Stored data entries:
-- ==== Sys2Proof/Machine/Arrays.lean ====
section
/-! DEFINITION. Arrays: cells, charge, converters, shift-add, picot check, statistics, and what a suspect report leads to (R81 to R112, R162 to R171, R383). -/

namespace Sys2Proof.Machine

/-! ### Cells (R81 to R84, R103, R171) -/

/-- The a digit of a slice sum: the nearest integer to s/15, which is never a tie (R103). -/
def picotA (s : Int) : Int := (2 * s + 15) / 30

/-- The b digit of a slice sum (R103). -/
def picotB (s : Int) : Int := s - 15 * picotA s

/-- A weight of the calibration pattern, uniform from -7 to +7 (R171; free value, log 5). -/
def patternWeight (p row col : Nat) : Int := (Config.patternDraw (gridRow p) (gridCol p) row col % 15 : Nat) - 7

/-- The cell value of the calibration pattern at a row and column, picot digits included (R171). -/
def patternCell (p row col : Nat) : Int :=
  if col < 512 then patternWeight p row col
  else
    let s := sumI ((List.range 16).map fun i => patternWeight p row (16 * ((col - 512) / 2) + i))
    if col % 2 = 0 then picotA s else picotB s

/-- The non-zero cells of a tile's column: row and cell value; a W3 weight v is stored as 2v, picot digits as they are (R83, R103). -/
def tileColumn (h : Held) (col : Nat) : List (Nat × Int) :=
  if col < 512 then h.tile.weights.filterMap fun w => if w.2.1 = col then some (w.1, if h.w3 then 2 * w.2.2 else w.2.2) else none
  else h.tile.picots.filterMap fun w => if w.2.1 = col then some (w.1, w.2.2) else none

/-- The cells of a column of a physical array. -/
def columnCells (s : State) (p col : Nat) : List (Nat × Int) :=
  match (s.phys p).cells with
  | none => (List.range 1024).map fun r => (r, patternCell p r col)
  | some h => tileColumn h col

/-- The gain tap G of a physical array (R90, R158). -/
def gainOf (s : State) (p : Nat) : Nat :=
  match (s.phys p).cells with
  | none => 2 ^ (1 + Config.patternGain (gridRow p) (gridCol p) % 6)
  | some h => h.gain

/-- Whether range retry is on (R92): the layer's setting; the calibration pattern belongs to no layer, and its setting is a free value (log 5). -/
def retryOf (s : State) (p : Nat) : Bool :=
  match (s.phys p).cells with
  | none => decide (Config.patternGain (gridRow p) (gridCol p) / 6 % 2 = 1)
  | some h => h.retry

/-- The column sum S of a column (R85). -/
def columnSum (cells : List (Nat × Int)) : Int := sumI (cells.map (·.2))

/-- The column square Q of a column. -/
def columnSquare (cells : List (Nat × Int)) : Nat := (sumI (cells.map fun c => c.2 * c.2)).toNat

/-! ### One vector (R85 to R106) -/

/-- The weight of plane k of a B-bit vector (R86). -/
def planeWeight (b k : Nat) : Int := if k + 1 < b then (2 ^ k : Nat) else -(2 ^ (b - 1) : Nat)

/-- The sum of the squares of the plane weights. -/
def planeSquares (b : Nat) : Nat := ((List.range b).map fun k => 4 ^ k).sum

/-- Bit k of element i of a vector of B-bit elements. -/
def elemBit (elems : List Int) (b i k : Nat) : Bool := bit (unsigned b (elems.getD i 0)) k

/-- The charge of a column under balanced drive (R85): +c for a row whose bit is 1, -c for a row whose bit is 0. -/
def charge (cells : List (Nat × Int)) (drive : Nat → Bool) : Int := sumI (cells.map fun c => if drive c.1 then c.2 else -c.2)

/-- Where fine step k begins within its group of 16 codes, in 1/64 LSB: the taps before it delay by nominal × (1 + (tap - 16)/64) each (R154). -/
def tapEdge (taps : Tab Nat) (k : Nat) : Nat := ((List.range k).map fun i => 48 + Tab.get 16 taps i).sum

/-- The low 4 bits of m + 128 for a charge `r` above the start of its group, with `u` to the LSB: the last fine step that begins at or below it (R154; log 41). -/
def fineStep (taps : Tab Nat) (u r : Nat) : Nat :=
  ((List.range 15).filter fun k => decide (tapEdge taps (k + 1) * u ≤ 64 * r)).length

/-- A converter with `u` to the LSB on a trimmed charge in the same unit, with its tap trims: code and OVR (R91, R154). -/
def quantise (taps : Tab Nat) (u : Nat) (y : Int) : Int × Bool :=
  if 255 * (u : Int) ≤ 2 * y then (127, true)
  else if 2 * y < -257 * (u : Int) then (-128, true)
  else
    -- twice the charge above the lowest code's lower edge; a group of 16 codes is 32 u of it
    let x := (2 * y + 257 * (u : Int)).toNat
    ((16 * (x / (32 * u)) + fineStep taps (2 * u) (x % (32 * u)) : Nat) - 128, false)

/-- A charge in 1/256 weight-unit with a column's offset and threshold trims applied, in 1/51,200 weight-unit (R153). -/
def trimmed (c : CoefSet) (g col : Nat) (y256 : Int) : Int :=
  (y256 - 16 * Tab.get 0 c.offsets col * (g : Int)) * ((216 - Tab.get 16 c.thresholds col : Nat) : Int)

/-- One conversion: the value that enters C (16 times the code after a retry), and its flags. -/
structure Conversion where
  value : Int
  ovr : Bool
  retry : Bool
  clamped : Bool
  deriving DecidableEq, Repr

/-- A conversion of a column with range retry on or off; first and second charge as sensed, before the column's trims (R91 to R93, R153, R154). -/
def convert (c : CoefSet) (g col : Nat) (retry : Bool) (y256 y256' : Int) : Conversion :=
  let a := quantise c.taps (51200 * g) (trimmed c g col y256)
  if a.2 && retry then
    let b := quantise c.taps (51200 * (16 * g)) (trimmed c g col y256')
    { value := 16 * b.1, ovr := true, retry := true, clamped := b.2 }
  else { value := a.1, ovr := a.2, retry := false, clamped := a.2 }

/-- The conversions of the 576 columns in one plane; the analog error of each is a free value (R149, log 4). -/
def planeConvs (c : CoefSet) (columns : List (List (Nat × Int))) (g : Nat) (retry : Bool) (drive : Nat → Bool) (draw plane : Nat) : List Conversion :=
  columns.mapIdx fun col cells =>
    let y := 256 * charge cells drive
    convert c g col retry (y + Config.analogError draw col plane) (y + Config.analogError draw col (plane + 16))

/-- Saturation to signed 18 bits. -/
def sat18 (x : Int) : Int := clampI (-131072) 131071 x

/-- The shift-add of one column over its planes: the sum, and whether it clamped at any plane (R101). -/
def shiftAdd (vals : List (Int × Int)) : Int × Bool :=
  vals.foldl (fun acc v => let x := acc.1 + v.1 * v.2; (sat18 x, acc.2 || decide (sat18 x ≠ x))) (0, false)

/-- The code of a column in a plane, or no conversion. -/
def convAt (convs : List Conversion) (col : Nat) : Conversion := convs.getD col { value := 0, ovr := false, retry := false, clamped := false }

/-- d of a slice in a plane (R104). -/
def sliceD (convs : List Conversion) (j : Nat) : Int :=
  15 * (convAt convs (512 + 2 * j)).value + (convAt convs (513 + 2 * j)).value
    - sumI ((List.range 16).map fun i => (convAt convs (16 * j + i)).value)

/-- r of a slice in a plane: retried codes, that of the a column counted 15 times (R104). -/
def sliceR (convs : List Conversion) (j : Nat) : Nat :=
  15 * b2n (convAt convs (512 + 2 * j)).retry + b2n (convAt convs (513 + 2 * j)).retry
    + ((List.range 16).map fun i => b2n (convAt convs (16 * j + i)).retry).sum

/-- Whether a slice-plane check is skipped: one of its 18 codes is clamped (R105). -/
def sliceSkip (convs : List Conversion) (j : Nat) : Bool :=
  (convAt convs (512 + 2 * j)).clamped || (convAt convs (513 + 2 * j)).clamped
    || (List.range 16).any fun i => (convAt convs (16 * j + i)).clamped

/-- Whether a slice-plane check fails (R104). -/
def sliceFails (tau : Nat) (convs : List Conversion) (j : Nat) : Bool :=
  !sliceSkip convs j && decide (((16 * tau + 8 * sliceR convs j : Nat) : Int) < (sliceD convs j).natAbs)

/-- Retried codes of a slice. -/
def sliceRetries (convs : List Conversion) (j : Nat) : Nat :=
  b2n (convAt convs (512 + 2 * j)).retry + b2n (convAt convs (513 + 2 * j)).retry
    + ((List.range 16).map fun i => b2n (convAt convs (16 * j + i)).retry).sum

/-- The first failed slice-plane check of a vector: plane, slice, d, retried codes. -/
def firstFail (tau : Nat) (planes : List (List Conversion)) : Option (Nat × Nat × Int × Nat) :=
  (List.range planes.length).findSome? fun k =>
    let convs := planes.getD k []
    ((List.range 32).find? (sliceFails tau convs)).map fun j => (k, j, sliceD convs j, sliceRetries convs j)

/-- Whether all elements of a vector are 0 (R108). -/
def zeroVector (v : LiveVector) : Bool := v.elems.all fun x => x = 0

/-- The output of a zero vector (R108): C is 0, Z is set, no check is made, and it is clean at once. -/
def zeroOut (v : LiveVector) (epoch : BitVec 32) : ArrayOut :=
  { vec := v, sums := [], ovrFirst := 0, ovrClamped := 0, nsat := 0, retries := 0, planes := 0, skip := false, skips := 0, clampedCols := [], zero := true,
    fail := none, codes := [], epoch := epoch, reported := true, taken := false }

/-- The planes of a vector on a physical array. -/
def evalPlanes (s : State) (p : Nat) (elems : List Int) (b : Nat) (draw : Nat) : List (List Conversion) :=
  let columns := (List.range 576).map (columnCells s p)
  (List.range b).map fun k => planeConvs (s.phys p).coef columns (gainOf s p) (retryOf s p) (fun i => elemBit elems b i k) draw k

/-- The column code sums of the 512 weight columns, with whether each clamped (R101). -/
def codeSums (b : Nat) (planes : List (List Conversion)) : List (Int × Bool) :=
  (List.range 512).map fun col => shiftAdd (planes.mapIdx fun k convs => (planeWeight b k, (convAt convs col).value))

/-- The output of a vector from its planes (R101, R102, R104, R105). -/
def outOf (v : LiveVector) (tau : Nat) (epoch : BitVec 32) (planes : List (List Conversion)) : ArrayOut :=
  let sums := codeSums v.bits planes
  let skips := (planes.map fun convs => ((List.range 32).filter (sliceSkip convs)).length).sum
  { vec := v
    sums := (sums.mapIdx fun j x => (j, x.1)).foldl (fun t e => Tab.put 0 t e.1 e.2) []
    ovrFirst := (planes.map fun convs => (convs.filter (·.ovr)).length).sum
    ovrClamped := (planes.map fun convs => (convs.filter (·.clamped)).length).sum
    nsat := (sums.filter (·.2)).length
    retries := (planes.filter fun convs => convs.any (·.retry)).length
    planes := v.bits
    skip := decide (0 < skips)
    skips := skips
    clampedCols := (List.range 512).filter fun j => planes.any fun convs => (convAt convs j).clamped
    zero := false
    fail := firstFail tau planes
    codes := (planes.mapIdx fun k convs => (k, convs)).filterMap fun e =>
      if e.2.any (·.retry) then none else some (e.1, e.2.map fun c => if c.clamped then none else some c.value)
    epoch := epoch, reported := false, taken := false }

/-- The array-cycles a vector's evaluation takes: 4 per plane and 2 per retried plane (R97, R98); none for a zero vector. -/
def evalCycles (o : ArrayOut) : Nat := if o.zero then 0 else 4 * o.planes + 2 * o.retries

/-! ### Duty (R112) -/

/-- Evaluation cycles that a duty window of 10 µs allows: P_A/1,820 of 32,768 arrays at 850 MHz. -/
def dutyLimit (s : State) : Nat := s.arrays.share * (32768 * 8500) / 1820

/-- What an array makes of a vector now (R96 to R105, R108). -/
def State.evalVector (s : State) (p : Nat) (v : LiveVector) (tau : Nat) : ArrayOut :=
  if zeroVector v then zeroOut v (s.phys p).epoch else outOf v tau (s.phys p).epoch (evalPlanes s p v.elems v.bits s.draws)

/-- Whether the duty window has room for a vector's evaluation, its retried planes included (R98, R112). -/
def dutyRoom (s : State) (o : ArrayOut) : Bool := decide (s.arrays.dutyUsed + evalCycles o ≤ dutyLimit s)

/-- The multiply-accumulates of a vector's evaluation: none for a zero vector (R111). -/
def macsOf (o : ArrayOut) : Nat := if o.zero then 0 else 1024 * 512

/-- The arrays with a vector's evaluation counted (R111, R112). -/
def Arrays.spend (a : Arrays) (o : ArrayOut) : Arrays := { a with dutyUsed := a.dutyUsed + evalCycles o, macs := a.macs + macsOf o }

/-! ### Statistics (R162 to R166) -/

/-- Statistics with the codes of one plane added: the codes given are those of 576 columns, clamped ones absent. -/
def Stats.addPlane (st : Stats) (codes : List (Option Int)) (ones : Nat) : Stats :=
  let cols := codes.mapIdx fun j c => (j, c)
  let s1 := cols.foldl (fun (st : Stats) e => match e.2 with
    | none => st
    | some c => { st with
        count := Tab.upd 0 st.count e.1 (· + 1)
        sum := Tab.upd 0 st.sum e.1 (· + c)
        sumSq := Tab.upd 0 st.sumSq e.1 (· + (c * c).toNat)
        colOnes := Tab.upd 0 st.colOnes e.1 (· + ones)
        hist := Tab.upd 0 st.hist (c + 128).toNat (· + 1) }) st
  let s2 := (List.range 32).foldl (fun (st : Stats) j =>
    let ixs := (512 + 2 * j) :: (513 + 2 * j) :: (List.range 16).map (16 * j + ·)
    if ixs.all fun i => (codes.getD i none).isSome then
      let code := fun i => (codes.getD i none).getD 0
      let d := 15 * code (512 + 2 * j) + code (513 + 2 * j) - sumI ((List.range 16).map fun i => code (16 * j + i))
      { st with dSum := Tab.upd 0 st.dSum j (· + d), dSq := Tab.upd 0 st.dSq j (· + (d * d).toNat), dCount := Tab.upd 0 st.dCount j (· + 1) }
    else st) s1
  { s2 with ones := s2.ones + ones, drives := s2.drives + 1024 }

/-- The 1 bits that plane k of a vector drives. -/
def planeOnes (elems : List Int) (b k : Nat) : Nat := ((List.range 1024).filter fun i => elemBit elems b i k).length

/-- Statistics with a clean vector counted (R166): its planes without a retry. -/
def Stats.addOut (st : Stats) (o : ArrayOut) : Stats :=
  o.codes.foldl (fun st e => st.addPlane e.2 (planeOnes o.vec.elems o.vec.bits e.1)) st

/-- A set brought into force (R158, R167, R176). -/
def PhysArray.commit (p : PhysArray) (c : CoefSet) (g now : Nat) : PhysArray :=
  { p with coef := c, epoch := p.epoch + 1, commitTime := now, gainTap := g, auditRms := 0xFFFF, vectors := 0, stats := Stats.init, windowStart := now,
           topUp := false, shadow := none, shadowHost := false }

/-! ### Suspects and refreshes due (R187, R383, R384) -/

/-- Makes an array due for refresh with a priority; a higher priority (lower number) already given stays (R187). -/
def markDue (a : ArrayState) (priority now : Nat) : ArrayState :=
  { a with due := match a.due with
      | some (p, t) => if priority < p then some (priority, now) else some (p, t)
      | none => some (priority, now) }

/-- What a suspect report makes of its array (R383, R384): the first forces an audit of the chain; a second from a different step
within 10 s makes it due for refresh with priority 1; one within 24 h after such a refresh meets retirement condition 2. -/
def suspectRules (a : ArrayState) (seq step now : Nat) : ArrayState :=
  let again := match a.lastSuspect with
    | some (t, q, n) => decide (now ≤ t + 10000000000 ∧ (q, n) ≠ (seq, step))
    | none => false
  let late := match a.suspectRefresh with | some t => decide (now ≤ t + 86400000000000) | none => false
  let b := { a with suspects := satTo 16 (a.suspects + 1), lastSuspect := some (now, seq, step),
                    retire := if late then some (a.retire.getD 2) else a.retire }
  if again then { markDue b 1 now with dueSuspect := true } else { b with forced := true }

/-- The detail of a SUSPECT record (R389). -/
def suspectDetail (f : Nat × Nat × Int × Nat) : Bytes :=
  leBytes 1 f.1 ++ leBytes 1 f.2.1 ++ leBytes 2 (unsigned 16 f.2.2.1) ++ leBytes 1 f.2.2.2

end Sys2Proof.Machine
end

TASK BRIEF = Restate word for word only the lines above from the line containing "def fineStep (taps" to the line containing "def trimmed (c", both of them included.

RESULT FOR THIS EXERCISE =
def fineStep (taps : Tab Nat) (u r : Nat) : Nat :=
  ((List.range 15).filter fun k => decide (tapEdge taps (k + 1) * u ≤ 64 * r)).length

/-- A converter with `u` to the LSB on a trimmed charge in the same unit, with its tap trims: code and OVR (R91, R154). -/
def quantise (taps : Tab Nat) (u : Nat) (y : Int) : Int × Bool :=
  if 255 * (u : Int) ≤ 2 * y then (127, true)
  else if 2 * y < -257 * (u : Int) then (-128, true)
  else
    -- twice the charge above the lowest code's lower edge; a group of 16 codes is 32 u of it
    let x := (2 * y + 257 * (u : Int)).toNat
    ((16 * (x / (32 * u)) + fineStep taps (2 * u) (x % (32 * u)) : Nat) - 128, false)

/-- A charge in 1/256 weight-unit with a column's offset and threshold trims applied, in 1/51,200 weight-unit (R153). -/
def trimmed (c : CoefSet) (g col : Nat) (y256 : Int) : Int :=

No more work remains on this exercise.